If a line of the records contains the string "notRetiring", copy it out.

===== Data provided =====

-- ==== Sys2Proof/Proofs/Acquire.lean ====
section
/-! PROOFS. ACQUIRE (spec section 2.5): the immediate grant, the queueing, and the refusals in their order. -/

namespace Sys2Proof.Machine

variable {s t : State} {p : Port} {rq : Request} {body : List Byte} {l : LeaseNo} {w : WaitNo} {a : AcquireArgs}

/-! ### The fields of the body (R26) -/

theorem acquireArgs_eq {r : ResNo} {m : Mode} {term patience : Half} {c : Bool}
    (hb : body = [byteOf r.val, m.value] ++ bytes2 term ++ bytes2 patience ++ [flagByte c]) :
    acquireArgs body = some ⟨r, m, term, patience, c⟩ := by
  have hterm : halfAt body 2 = term := by rw [hb]; exact bytes2_join term
  have hpatience : halfAt body 4 = patience := by rw [hb]; exact bytes2_join patience
  have hres : resArg body 0 = some r := by rw [hb]; exact below_resource r
  have hmode : modeArg (byteAt body 1) = some m := by rw [hb]; exact modeArg_value m
  have hflag : contendArg (byteAt body 6) = some c := by rw [hb]; exact contendArg_flagByte c
  simp only [acquireArgs, hterm, hpatience, hres, hmode, hflag]

theorem acquireOwner_eq (h : acquireArgs body = some a) : acquireOwner p body s = s.acquireChecked p a := by
  simp only [acquireOwner, h]

/-! ### The lowest FREE record (R25, R51) -/

/-- The first element of `Fin n` that meets a condition is the least. -/
theorem find?_finRange_eq_some {n : Nat} {f : Fin n → Bool} {i : Fin n} (hi : f i = true) (hlt : ∀ j < i, f j = false) :
    (List.finRange n).find? f = some i := by
  rw [List.find?_eq_some_iff_getElem]
  refine ⟨hi, i.val, by simp, by simp, fun j hj => ?_⟩
  simp only [List.getElem_finRange, Fin.cast_mk, Bool.not_eq_true']
  exact hlt _ hj

theorem freeLease_eq_some (h : s.LowestFreeLease l) : s.freeLease? = some l :=
  find?_finRange_eq_some h.1 h.2

theorem freeWait_eq_some (h : s.LowestFreeWait w) : s.freeWait? = some w :=
  find?_finRange_eq_some h.1 h.2

theorem freeLease_eq_none : s.freeLease? = none ↔ ∀ l, (s.lease l).isFree = false := by
  simp [State.freeLease?, List.find?_eq_none]

theorem freeWait_eq_none : s.freeWait? = none ↔ ∀ w, (s.wait w).isFree = false := by
  simp [State.freeWait?, List.find?_eq_none]

/-! ### Grantable now (R28) -/

theorem grantable_iff {x : Resource} {m : Mode} : x.grantable m = true ↔ x.queue = [] ∧ (x.st = .free ∨
    x.st = .shared ∧ m = .shared ∧ x.slot = none ∧ x.holders.length < x.attrs.shareLimit.toNat) := by
  rcases hst : x.st with _ | _ | _ | _ | _ | _ <;> cases m <;>
    simp [Resource.grantable, hst, List.isEmpty_iff, Option.isNone_iff_eq_none, and_comm]

/-! ### A holder joining (R6, R11, R12) -/

theorem join_free {x : Resource} {m : Mode} (h : x.st = .free) : x.join l m = { x with
    st := if m = .exclusive then .exclusive else .shared, epoch := x.epoch + 1, holders := x.holders ++ [l] } := by
  cases m <;> simp [Resource.join, h, Mode.resState]

theorem join_shared {x : Resource} {m : Mode} (h : x.st = .shared) :
    x.join l m = { x with holders := x.holders ++ [l] } := by
  simp [Resource.join, h]

/-! ### The checks of Tables 2-4 and 2-5 -/

/-- The checks of Table 2-4 that come before the lease record is allocated. -/
structure State.Admits (s : State) (p : Port) (a : AcquireArgs) : Prop where
  defined : (s.res a.res).st ≠ .undefined
  notRetiring : (s.res a.res).st ≠ .retiring
  mode : a.mode = .shared → (s.res a.res).attrs.shareLimit ≠ 0
  claim : s.hasLiveClaim p a.res = false
  quota : s.leaseUse p < (s.session p).leaseQuota.toNat

theorem acquireChecked_admitted (h : s.Admits p a) (hl : s.freeLease? = some l) : s.acquireChecked p a =
    if (s.res a.res).grantable a.mode then
      if (s.res a.res).st = .free ∧ (s.res a.res).epoch = maxEpoch then (.refuse .epochExhausted, s) else s.grantNow p a l
    else s.acquireWait p a l := by
  have hmode : ¬ (a.mode = .shared ∧ (s.res a.res).attrs.shareLimit = 0) := fun ⟨hm, h0⟩ => h.mode hm h0
  simp only [State.acquireChecked, if_neg h.defined, if_neg h.notRetiring, if_neg hmode, h.claim, Bool.false_eq_true,
    if_false, if_neg (Nat.not_le.mpr h.quota), hl]

theorem acquireChecked_granted (h : s.Admits p a) (hl : s.freeLease? = some l)
    (hg : (s.res a.res).grantable a.mode = true) (he : (s.res a.res).st = .free → (s.res a.res).epoch ≠ maxEpoch) :
    s.acquireChecked p a = s.grantNow p a l := by
  rw [acquireChecked_admitted h hl, if_pos hg, if_neg fun ⟨hst, hx⟩ => he hst hx]

theorem acquireWait_enqueue (hn : a.patience ≠ 0)
    (hq : (s.res a.res).queue.length < (s.res a.res).attrs.queueLimit.toNat)
    (hu : s.waitUse p < (s.session p).waitQuota.toNat) (hw : s.freeWait? = some w) :
    s.acquireWait p a l = s.enqueue p a l w := by
  simp only [State.acquireWait, if_neg hn, if_neg (Nat.not_le.mpr hq), if_neg (Nat.not_le.mpr hu), hw]

/-- Which refusal of Tables 2-4 and 2-5 is the first that applies, if one does. -/
def State.acquireRefusal (s : State) (p : Port) (a : AcquireArgs) : Option Result :=
  let x := s.res a.res
  if x.st = .undefined then some Result.noResource
  else if x.st = .retiring then some .retiring
  else if a.mode = .shared ∧ x.attrs.shareLimit = 0 then some .wrongMode
  else if s.hasLiveClaim p a.res then some .duplicate
  else if (s.session p).leaseQuota.toNat ≤ s.leaseUse p then some .quota
  else if s.freeLease? = none then some .poolEmpty
  else if x.grantable a.mode then if x.st = .free ∧ x.epoch = maxEpoch then some .epochExhausted else none
  else if a.patience = 0 then some .held
  else if x.attrs.queueLimit.toNat ≤ x.queue.length then some .queueFull
  else if (s.session p).waitQuota.toNat ≤ s.waitUse p then some .quota
  else if s.freeWait? = none then some .poolEmpty
  else none

/-- A refused ACQUIRE changes nothing. -/
theorem acquireChecked_refused {result : Result} (h : s.acquireRefusal p a = some result) :
    s.acquireChecked p a = (.refuse result, s) := by
  rcases hl : s.freeLease? with _ | l <;> rcases hw : s.freeWait? with _ | w <;>
    simp only [State.acquireRefusal, State.acquireChecked, State.acquireWait, hl, hw, reduceCtorEq, if_true, if_false]
      at h ⊢ <;>
    grind

end Sys2Proof.Machine

namespace Sys2Proof.Proofs

open Sys2Proof Sys2Proof.Machine

/-- Settles O34: the grant from FREE and the grant that joins a SHARED resource are the two ways to be grantable now. -/
theorem acquireGrants : Obligations.AcquireGrants := by
  intro p r m term patience c l rq s hpass hbody hclaim huse hlow x given gen granted hq hmode
  have hanswer (hd : x.st ≠ .undefined) (hr : x.st ≠ .retiring) (hg : x.grantable m = true)
      (he : x.st = .free → x.epoch ≠ maxEpoch) : exec (.acquire p) s = .next
        ((s.grantNow p ⟨r, m, term, patience, c⟩ l).2.replied p rq .done
          (s.grantNow p ⟨r, m, term, patience, c⟩ l).1.body) :=
    congrArg Host.Outcome.next (serve_eq hpass acquireOwner_local ((acquireOwner_eq (acquireArgs_eq hbody)).trans
      (acquireChecked_granted ⟨hd, hr, hmode, hclaim, huse⟩ (freeLease_eq_some hlow) hg he)))
  refine ⟨fun hst he => ?free, fun hst hm hlt hslot => ?shared⟩
  case free =>
    rw [hanswer (by simp [hst]) (by simp [hst]) (grantable_iff.mpr ⟨hq, .inl hst⟩) fun _ => he]
    have hjoin : (s.res r).join l m = _ := join_free hst
    simp only [State.grantNow, hjoin, grantedState, givenTerm_eq]
    rfl
  case shared =>
    rw [hanswer (by simp [hst]) (by simp [hst]) (grantable_iff.mpr ⟨hq, .inr ⟨hst, hm, hslot, hlt⟩⟩)
      fun h => by simp [hst] at h]
    have hjoin : (s.res r).join l m = _ := join_shared hst
    simp only [State.grantNow, hjoin, grantedState, givenTerm_eq]
    rfl

/-- Settles O35: every check passes, and the request is not grantable now. -/
theorem acquireQueues : Obligations.AcquireQueues := by
  intro p r m term patience c l w rq s hpass hbody hclaim huse hlow hwuse hwlow x genL genW hd hr hmode hn hq hnot
  have hg : ¬ x.grantable m = true := fun h => hnot (by
    obtain ⟨h1, h2⟩ := grantable_iff.mp h
    exact ⟨h1, h2⟩)
  have howner := (acquireOwner_eq (acquireArgs_eq hbody)).trans
    (acquireChecked_admitted ⟨hd, hr, hmode, hclaim, huse⟩ (freeLease_eq_some hlow))
  rw [if_neg hg, acquireWait_enqueue (a := ⟨r, m, term, patience, c⟩) hn hq hwuse (freeWait_eq_some hwlow)] at howner
  exact congrArg Host.Outcome.next (serve_eq hpass acquireOwner_local howner)

/-- Settles O36: the order of the checks is that of the tables. -/
theorem acquireRefusalOrder : Obligations.AcquireRefusalOrder := by
  intro p r m term patience c rq s result hpass hbody x grantable hresult
  have hrefusal : s.acquireRefusal p ⟨r, m, term, patience, c⟩ = some result := by
    have hg : x.grantable m = grantable := by
      rw [Bool.eq_iff_iff, grantable_iff, decide_eq_true_iff]
    simp only [State.acquireRefusal, freeLease_eq_none, freeWait_eq_none]
    rw [← hresult]
    simp only [← hg]
    rfl
  exact congrArg Host.Outcome.next (serve_eq hpass acquireOwner_local
    ((acquireOwner_eq (acquireArgs_eq hbody)).trans (acquireChecked_refused hrefusal)))

end Sys2Proof.Proofs
end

=====

Solution for this exercise:
  notRetiring : (s.res a.res).st ≠ .retiring
  simp only [State.acquireChecked, if_neg h.defined, if_neg h.notRetiring, if_neg hmode, h.claim, Bool.false_eq_true,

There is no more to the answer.